I came across people passing data objects as:
declaration:
DataObject * data = 0;
calling it as:
SomeMethod( data );
definition of Somethod:
void SomeMethod(SomeObject * & object)
My obvious question is, when and why do you have to do this (& *)? Is it passing the pointer as reference?
Is it passing the pointer as reference?
Yes, that's exactly what it is doing.
This is useful if you want to modify the pointer itself, rather than the data it is pointing to. Remember that C++ passes by value, so if you pass SomeObject*, you are passing a copy of the pointer to SomeObject.
Obviously if you want to modify the pointer's value (vs the pointee). The alternative would be a pointer to pointer.
For example, SomeMethod might allocate the object and now the caller has the pointer modified to point to that.
void foo(Bar*& p)
{
p = new Bar(...);
...
}
Yes, exactly!
So, not only can your function SomeMethod refer to the same data as the caller, but it can actually change what the caller points to!
int main() {
SomeObject* data = new SomeObject(1);
cout << data << " -> " << *data; // "0xfffee314 -> 1"
SomeMethod(data);
cout << data << " -> " << *data; // "0xeee32435 -> 2"
}
void SomeMethod(SomeObject*& object) {
delete object;
object = new SomeObject(2);
}
It is passing the pointer as a reference. This is necessary if you intend to modify the pointer that you are passing to the function. For example:
void change(int *ptr)
{
ptr = new int;
*ptr = 5;
}
void change2(int *&ptr)
{
ptr = new int;
*ptr = 5;
}
int a = 4;
int *p = &a;
cout << *p << endl;
change(p);
cout << *p << endl;
change2(p);
cout << *p << endl;
This will output:
4
4
5
Edit: in addition to this, change() is leaking memory.
Consider the following C function:
void giveme(char **p) {
*p = "Hello, World!";
}
Which gives you a string. If we were giving the string as a return value, we would have used just a pointer-to-char: char *giveme(), but since we use an out parameter we must have a pointer to whatever it is we want to return. In this case a pointer to a pointer to char.
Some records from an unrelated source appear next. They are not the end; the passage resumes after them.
-- ==== Sys2Proof/Tests/Slice0.lean ====
section
/-! SUPPORT. The model's own tests: ill-formed terms the check refuses, one written-out word per instruction, the spec's
vectors (95_test_vectors.md T-*) one step each, and a witness of the hypotheses of every statement. -/

namespace Sys2Proof.Tests

open Sys2Proof.Machine

/-! ## Helpers -/

/-- The next state of a step, if there is one. -/
def after (r : Result) : Option State :=
  match r with
  | .next s => some s
  | .fault _ => none
  | .refused _ => none

/-- What one CPU tick that fetches the word `w` leaves, seen through `f`. -/
def tick {α : Type} (w : Nat) (s : State) (f : State → α) : Option α :=
  (after (step (s.withFetchWord 16 w))).map f

/-- Put registers into a state. -/
def regs : List (Reg × Byte) → State → State
  | [], s => s
  | (r, b) :: l, s => regs l (setV r b s)

/-- Put bytes into memory. -/
def poke (a : Nat) (bs : List Byte) (s : State) : State := { s with mem := Memory.writeBlock s.mem a bs }

/-- Bytes of memory from `a` on. -/
def peek (a n : Nat) (s : State) : List Byte := (List.range n).map fun k => Memory.read s.mem (a + k)

/-- The pixels `(x, y)` of a list. -/
def pixels (l : List (Fin 64 × Fin 32)) (s : State) : List Bool := l.map fun p => Display.pixel s.disp p.1 p.2

/-- A state with other parameters. -/
def withCfg (f : Config → Config) (s : State) : State := { s with cfg := f s.cfg }

/-- The reset state, started. -/
def s0 : State := { State.reset with boot := .started }

/-- A fault record of the word `w` at 0x200. -/
def faultAt200 (k : FaultKind) (w : Word) : Option FaultRecord := some ⟨k, 0x200, some w⟩

/-! ## Well-formedness: 00E0 and 00EE are not SYS (30_encoding.md R85 row 1) -/

theorem test_sys_0E0_ill_formed : wellFormed (.sys 0x0E0) = false := by decide
theorem test_sys_0EE_ill_formed : wellFormed (.sys 0x0EE) = false := by decide
theorem test_sys_next_to_them_well_formed :
    ([0x000, 0x0DF, 0x0E1, 0x0ED, 0x0EF, 0xFFF].map fun nnn => wellFormed (.sys nnn)) =
      [true, true, true, true, true, true] := by decide

/-! ## Decoding: words written bit by bit from the encodings of R82 and R85 -/

theorem test_decode_family_0 : decode 0b0000_0001_0010_0011 = .ok (.sys 0x123) ∧
    decode 0b0000_0000_1110_0000 = .ok .cls ∧ decode 0b0000_0000_1110_1110 = .ok .ret := ⟨rfl, rfl, rfl⟩
theorem test_decode_jumps : decode 0b0001_0011_0000_0000 = .ok (.jp 0x300) ∧
    decode 0b0010_0100_0000_0000 = .ok (.call 0x400) ∧ decode 0b1011_0101_1111_0000 = .ok (.jpV0 0x5F0) ∧
    decode 0b1010_1111_1111_1111 = .ok (.ldI 0xFFF) := ⟨rfl, rfl, rfl, rfl⟩
theorem test_decode_skips : decode 0b0011_0011_0001_0010 = .ok (.seImm 3 0x12) ∧
    decode 0b0100_0011_0001_0011 = .ok (.sneImm 3 0x13) ∧ decode 0b0101_0001_0010_0000 = .ok (.seReg 1 2) ∧
    decode 0b1001_0001_0010_0000 = .ok (.sneReg 1 2) := ⟨rfl, rfl, rfl, rfl⟩
theorem test_decode_immediates : decode 0b0110_1010_0010_1011 = .ok (.ldImm 10 0x2B) ∧
    decode 0b0111_0001_0000_0001 = .ok (.addImm 1 0x01) ∧ decode 0b1100_0001_0000_1111 = .ok (.rnd 1 0x0F) :=
  ⟨rfl, rfl, rfl⟩
theorem test_decode_family_8 : decode 0b1000_0001_0101_0000 = .ok (.ldReg 1 5) ∧
    decode 0b1000_0001_0010_0001 = .ok (.orReg 1 2) ∧ decode 0b1000_0001_0010_0010 = .ok (.andReg 1 2) ∧
    decode 0b1000_0001_0010_0011 = .ok (.xorReg 1 2) ∧ decode 0b1000_0001_0010_0100 = .ok (.addReg 1 2) ∧
    decode 0b1000_0001_0010_0101 = .ok (.subReg 1 2) ∧ decode 0b1000_0011_1010_0110 = .ok (.shr 3 10) ∧
    decode 0b1000_0001_0010_0111 = .ok (.subnReg 1 2) ∧ decode 0b1000_0011_0000_1110 = .ok (.shl 3 0) :=
  ⟨rfl, rfl, rfl, rfl, rfl, rfl, rfl, rfl, rfl⟩
theorem test_decode_family_D_E : decode 0b1101_0001_0010_0101 = .ok (.drw 1 2 5) ∧
    decode 0b1110_0101_1001_1110 = .ok (.skp 5) ∧ decode 0b1110_0101_1010_0001 = .ok (.sknp 5) := ⟨rfl, rfl, rfl⟩
theorem test_decode_family_F : decode 0b1111_0011_0000_0111 = .ok (.ldVxDt 3) ∧
    decode 0b1111_0011_0000_1010 = .ok (.ldVxK 3) ∧ decode 0b1111_0001_0001_0101 = .ok (.ldDtVx 1) ∧
    decode 0b1111_0001_0001_1000 = .ok (.ldStVx 1) ∧ decode 0b1111_0100_0001_1110 = .ok (.addI 4) ∧
    decode 0b1111_0010_0010_1001 = .ok (.ldF 2) ∧ decode 0b1111_0111_0011_0011 = .ok (.ldB 7) ∧
    decode 0b1111_0010_0101_0101 = .ok (.storeRegs 2) ∧ decode 0b1111_0010_0110_0101 = .ok (.loadRegs 2) :=
  ⟨rfl, rfl, rfl, rfl, rfl, rfl, rfl, rfl, rfl⟩
/-- T-F4. -/
theorem test_decode_illegal : ([0x5121, 0x9121, 0x8008, 0x800F, 0x800D, 0xE000, 0xE1A2, 0xF000, 0xF0FF, 0xFFFF].map
    fun w => decodeTableWord 16 w) = List.replicate 10 none := by decide
theorem test_decodeTableWord : decodeTableWord 16 0xD125 = some (.drw 1 2 5) ∧
    decodeBytes [0xD1] = .error .truncated := ⟨rfl, rfl⟩

/-! ## Fetch and faults (T-F) -/

/-- T-F1, T-F2. -/
theorem test_fetch_faults :
    (after (step { s0 with pc := 0x0201 })).map State.fault = some (some ⟨.pcMisaligned, 0x0201, none⟩) ∧
    (after (step { s0 with pc := 0x1000 })).map State.fault = some (some ⟨.addressOutOfRange, 0x1000, none⟩) := by
  decide
/-- T-F3. -/
theorem test_fetch_last_word : tick 0x6012 { s0 with pc := 0x0FFE } (fun t => (t.v[0], t.pc)) =
    some (0x12, 0x1000) := by decide
/-- T-F7. -/
theorem test_fetch_masked : (after (step (poke 0x000 [0x00, 0xE0]
    (withCfg (fun c => { c with addrPolicy := .mask12 }) { s0 with pc := 0x1000 })))).map (fun t => (t.pc, t.fault)) =
    some (0x1002, none) := by decide
/-- T-F8. -/
theorem test_fetch_odd : (after (step (poke 0x201 [0x61, 0x07]
    (withCfg (fun c => { c with alignPolicy := .allow }) { s0 with pc := 0x0201 })))).map (fun t => (t.v[1], t.pc)) =
    some (0x07, 0x0203) := by decide
/-- T-F4. -/
theorem test_illegal_word_faults : tick 0x800D s0 State.fault = some (faultAt200 .unsupportedOpcode 0x800D) := by decide
/-- T-K10. -/
theorem test_halted : (after (step { s0 with
    fault := some ⟨.stackUnderflow, 0x200, some 0x00EE⟩, dt := 3, pending := [.timerTick] })).map (fun t => (t.dt, t.pc)) = some (3, 0x200) := by decide

/-! ## Control transfer (T-C) -/

/-- T-F5. -/
theorem test_sys : tick 0x0000 s0 (fun t => (t.fault, t.pc)) = some (faultAt200 .unsupportedOpcode 0x0000, 0x200) ∧
    tick 0x0000 (withCfg (fun c => { c with sysPolicy := .nop }) s0) (fun t => (t.fault, t.pc)) = some (none, 0x202) := by
  decide
/-- T-C1. -/
theorem test_jp : tick 0x1300 s0 State.pc = some 0x0300 := by decide
/-- T-C3. -/
theorem test_call : tick 0x2400 s0 (fun t => (t.stack[0], t.sp, t.pc)) = some (0x0202, 1, 0x0400) := by decide
/-- T-C5. -/
theorem test_call_overflow : tick 0x2400 { s0 with sp := 16 } (fun t => (t.fault, t.sp, t.pc)) =
    some (faultAt200 .stackOverflow 0x2400, 16, 0x200) := by decide
/-- T-C3. -/
theorem test_ret : tick 0x00EE { s0 with sp := 1, stack := s0.stack.set 0 0x0202, pc := 0x0400 }
    (fun t => (t.pc, t.sp)) = some (0x0202, 0) := by decide
/-- T-C4. -/
theorem test_ret_underflow : tick 0x00EE s0 (fun t => (t.fault, t.sp, t.pc)) =
    some (faultAt200 .stackUnderflow 0x00EE, 0, 0x200) := by decide
/-- T-C6, T-C7. -/
theorem test_skip_immediate : [0x3312, 0x3313, 0x4312, 0x4313].map (fun w => tick w (regs [(3, 0x12)] s0) State.pc) =
    [some 0x204, some 0x202, some 0x202, some 0x204] := by decide
/-- T-C8, T-C9. -/
theorem test_skip_register : [0x5120, 0x9120, 0x5110, 0x9110, 0x5130, 0x9130].map
    (fun w => tick w (regs [(1, 0x40), (2, 0x40)] s0) State.pc) =
    [some 0x204, some 0x202, some 0x204, some 0x202, some 0x202, some 0x204] := by decide
/-- T-C11, T-C12. -/
theorem test_jpV0 : tick 0xBFFF (regs [(0, 0xFF)] s0) State.pc = some 0x10FE ∧
    tick 0xB5F0 (regs [(5, 0xAB), (0, 0x02)] s0) State.pc = some 0x05F2 := by decide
One case where you'd meet such code is COM, where the basic function QueryInterface is defined as:
HRESULT QueryInterface(
[in] REFIID riid,
[out] void **ppvObject
);
In the following code we want get an IUnknown somehow, and want to set the pointer pWhatever to point to the IWhatever interface of our object. We call QueryInterface the following way:
IUnknown *pUnk = getIUnknownFromWherever();
IWhatever *pWhatever = NULL;
HRESULT hr;
hr = pUnk->QueryInterface(IID_IWHATEVER, &pWhatever);
Since we want QueryInterface to change the pointer, rather than the pointee (the object it point to) we need to give it the address of the pointer.
Now, the whole point of C++ references is to make life easier in some common scenarios when pointers are used in C. One of them is out parameters. So, the previous two code fragments in C++ could have been:
// Assume IUnknown::QueryInterface was defined as:
HRESULT QueryInterface(
[in] REFIID riid,
[out] void *&ppvObject
);
// Now using it could have been somewhat less verbose
// and error prone thanks to references:
IUnknown *pUnk = getIUnknownFromWherever();
IWhatever *pWhatever = NULL;
HRESULT hr;
hr = pUnk->QueryInterface(IID_IWHATEVER, pWhatever);
// We're not passing pWhatever, but rather a reference to
// it - but since it's a C++ reference rather than a pointer,
// we don't need to explicitly use the address-of(&) operator
And that's it. The point of passing a pointer as reference is basically the same as passing any parameter as non-const reference - have the callee change it. Here we want a pointer (rather than an int or a double) changed so we pass a reference to a pointer.